Your task:
Take the data below and extract the lines from the one with "st d e) (h : StoreOk" to the one with "st d e) (h : LateWaits", inclusive, exactly as written.

Data excerpts:
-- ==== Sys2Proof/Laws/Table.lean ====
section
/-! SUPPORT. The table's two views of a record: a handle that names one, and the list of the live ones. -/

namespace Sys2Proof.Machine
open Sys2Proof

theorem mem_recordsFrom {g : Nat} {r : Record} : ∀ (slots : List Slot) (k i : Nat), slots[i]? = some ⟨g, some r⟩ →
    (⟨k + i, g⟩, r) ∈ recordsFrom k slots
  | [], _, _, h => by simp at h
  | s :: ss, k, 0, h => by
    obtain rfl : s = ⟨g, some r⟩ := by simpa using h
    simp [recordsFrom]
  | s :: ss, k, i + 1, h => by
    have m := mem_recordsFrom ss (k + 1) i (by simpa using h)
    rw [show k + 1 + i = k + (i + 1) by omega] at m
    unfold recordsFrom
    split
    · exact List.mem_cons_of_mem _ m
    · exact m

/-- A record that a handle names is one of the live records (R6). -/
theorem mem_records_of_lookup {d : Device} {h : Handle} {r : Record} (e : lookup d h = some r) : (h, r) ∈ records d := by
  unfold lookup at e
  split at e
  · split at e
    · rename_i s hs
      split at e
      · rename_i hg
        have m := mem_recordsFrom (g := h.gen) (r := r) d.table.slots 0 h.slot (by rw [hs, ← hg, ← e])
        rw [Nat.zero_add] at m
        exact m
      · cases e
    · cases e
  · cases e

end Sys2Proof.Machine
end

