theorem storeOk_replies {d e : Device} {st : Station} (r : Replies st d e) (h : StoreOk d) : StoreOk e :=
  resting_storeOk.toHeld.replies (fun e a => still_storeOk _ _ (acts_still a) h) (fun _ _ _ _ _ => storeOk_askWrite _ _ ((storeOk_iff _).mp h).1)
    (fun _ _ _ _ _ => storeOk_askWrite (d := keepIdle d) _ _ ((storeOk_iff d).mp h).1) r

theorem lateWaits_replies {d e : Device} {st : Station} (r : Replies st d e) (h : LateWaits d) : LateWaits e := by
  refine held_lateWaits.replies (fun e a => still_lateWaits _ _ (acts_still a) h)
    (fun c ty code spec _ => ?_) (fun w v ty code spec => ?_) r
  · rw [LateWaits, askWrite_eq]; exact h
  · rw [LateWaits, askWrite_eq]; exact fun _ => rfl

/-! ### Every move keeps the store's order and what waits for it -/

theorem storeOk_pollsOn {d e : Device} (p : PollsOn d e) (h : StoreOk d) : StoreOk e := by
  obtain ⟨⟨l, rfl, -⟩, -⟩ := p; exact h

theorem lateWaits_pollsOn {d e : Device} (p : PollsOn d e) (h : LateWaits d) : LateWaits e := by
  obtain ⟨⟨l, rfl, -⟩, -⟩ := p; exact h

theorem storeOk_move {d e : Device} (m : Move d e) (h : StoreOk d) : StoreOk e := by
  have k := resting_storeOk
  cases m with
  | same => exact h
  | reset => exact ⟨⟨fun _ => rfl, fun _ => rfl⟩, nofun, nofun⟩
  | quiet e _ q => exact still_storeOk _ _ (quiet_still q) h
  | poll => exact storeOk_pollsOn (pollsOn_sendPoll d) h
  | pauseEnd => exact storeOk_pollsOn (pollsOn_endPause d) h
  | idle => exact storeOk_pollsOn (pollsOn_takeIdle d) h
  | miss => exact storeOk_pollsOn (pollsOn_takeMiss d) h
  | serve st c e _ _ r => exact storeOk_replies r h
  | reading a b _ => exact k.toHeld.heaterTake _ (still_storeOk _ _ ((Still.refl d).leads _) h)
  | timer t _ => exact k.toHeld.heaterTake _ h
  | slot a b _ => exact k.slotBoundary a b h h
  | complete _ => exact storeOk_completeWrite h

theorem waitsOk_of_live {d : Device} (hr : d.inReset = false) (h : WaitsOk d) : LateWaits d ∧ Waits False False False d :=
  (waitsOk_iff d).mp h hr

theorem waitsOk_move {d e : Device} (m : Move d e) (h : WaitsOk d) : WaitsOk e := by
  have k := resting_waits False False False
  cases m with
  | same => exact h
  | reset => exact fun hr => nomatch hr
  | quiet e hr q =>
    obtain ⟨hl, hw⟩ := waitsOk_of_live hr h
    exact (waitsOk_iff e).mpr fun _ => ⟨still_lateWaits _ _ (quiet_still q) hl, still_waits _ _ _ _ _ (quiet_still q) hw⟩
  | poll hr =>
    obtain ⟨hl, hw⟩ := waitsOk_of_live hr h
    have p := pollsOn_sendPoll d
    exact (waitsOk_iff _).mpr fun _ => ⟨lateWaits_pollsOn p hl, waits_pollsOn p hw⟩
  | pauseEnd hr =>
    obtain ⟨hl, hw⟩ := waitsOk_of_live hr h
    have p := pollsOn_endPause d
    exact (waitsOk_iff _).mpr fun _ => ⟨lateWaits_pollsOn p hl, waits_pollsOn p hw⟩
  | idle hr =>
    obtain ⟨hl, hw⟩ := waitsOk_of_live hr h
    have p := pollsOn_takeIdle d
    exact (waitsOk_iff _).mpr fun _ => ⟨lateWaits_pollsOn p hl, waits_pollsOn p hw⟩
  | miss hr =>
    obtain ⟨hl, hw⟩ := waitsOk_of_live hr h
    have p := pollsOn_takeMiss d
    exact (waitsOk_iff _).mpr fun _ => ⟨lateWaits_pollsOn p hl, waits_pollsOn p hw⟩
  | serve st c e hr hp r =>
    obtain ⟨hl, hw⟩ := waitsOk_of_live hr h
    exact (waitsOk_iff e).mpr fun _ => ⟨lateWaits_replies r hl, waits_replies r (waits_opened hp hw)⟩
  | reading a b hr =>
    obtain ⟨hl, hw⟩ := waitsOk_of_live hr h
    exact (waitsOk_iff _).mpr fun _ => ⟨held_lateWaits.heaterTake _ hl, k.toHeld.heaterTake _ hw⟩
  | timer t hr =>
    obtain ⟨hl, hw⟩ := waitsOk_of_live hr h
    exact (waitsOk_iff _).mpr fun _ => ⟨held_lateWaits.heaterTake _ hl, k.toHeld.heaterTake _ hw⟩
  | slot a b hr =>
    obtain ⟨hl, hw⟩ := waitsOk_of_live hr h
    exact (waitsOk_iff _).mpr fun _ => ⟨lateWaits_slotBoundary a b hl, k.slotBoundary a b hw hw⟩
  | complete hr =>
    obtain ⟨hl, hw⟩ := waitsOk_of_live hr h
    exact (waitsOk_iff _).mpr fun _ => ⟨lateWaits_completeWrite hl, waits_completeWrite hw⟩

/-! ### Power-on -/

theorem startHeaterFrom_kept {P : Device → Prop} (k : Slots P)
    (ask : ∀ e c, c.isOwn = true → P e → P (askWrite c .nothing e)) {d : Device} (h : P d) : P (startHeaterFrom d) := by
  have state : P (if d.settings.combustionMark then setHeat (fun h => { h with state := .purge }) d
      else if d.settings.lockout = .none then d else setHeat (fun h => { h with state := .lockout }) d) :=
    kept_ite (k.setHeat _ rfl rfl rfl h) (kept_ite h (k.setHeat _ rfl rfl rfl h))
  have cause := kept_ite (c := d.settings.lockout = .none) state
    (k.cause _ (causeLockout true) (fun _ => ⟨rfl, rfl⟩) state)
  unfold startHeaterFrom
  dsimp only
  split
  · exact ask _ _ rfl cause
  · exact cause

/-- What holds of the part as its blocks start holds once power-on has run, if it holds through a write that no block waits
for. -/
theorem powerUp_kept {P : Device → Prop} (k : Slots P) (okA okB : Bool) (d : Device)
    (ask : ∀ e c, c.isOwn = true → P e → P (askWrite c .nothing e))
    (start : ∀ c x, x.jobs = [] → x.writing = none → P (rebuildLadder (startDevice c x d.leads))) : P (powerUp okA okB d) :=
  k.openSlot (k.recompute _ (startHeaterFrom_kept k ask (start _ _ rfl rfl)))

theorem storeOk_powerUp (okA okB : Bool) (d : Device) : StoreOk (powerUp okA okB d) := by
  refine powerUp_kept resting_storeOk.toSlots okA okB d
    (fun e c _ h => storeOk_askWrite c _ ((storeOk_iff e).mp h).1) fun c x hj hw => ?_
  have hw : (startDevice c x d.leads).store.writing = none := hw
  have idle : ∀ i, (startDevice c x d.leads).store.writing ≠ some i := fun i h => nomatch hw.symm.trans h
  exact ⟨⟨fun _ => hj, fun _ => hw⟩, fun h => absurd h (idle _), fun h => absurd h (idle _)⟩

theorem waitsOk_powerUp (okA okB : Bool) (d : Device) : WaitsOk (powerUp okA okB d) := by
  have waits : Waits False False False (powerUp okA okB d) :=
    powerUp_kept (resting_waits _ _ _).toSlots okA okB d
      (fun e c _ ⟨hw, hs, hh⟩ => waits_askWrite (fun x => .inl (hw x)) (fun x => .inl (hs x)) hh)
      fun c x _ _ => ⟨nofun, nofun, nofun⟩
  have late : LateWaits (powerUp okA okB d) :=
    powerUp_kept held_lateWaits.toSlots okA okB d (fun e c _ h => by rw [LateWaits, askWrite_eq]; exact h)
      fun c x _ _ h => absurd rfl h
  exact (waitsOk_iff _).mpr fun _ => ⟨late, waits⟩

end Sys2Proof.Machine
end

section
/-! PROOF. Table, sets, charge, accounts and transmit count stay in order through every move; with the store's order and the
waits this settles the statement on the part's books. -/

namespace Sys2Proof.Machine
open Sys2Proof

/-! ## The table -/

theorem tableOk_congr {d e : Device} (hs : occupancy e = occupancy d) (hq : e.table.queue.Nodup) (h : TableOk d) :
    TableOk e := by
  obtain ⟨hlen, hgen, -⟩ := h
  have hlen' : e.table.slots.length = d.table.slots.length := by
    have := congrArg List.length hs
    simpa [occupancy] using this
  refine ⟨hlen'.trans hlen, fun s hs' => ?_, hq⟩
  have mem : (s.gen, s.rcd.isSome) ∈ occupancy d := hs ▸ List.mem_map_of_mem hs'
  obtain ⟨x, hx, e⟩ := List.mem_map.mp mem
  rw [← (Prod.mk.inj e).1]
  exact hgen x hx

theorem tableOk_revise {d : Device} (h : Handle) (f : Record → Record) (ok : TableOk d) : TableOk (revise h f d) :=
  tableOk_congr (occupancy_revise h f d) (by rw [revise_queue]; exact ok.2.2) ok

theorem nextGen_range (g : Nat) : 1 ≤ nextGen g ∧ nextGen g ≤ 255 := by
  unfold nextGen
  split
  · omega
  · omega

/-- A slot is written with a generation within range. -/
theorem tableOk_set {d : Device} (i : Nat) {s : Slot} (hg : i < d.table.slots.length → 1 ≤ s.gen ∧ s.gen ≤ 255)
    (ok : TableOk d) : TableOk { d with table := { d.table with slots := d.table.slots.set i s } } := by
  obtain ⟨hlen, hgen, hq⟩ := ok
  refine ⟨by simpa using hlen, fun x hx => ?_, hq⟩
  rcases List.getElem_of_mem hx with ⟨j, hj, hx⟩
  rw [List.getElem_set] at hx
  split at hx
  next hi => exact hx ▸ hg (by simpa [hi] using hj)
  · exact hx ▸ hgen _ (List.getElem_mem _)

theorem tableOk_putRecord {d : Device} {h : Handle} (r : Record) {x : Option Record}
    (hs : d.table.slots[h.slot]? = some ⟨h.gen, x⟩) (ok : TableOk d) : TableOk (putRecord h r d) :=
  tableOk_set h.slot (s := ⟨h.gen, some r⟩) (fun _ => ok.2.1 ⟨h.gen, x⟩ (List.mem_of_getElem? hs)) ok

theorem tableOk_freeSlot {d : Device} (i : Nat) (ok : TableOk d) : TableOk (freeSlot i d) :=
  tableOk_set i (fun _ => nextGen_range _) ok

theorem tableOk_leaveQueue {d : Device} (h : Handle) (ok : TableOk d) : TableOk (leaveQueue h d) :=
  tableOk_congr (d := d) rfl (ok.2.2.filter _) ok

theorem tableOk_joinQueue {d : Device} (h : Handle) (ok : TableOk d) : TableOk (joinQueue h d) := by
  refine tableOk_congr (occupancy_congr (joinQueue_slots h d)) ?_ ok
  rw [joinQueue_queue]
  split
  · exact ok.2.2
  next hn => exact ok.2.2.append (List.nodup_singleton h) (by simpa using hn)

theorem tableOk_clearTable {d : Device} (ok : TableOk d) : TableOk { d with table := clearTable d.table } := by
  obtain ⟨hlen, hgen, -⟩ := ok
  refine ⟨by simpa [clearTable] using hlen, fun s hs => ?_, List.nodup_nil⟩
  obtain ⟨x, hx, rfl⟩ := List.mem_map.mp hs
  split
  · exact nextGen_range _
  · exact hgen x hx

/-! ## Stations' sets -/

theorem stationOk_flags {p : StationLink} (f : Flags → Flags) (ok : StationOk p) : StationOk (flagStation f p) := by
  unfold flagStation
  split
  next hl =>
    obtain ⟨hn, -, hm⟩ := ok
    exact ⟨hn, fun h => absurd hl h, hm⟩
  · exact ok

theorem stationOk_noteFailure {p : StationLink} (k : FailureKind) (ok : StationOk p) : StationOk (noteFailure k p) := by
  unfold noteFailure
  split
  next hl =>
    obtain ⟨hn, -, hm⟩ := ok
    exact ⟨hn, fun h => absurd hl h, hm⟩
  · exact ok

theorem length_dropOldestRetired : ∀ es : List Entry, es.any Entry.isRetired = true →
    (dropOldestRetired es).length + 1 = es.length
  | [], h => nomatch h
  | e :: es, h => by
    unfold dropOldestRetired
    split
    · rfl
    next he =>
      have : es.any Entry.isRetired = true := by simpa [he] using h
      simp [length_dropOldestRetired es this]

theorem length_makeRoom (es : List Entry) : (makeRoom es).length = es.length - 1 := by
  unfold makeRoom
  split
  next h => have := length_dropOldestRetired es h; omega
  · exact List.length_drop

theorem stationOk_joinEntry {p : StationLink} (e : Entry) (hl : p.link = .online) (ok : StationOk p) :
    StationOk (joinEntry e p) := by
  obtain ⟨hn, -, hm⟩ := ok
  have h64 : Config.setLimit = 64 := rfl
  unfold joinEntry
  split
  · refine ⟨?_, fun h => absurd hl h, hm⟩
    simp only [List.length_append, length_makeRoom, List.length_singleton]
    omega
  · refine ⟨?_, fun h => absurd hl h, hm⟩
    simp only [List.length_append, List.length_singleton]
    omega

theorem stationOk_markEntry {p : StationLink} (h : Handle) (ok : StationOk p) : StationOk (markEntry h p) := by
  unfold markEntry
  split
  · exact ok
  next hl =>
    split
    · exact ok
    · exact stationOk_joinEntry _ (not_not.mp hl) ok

Answer:
theorem storeOk_replies {d e : Device} {st : Station} (r : Replies st d e) (h : StoreOk d) : StoreOk e :=
  resting_storeOk.toHeld.replies (fun e a => still_storeOk _ _ (acts_still a) h) (fun _ _ _ _ _ => storeOk_askWrite _ _ ((storeOk_iff _).mp h).1)
    (fun _ _ _ _ _ => storeOk_askWrite (d := keepIdle d) _ _ ((storeOk_iff d).mp h).1) r

theorem lateWaits_replies {d e : Device} {st : Station} (r : Replies st d e) (h : LateWaits d) : LateWaits e := by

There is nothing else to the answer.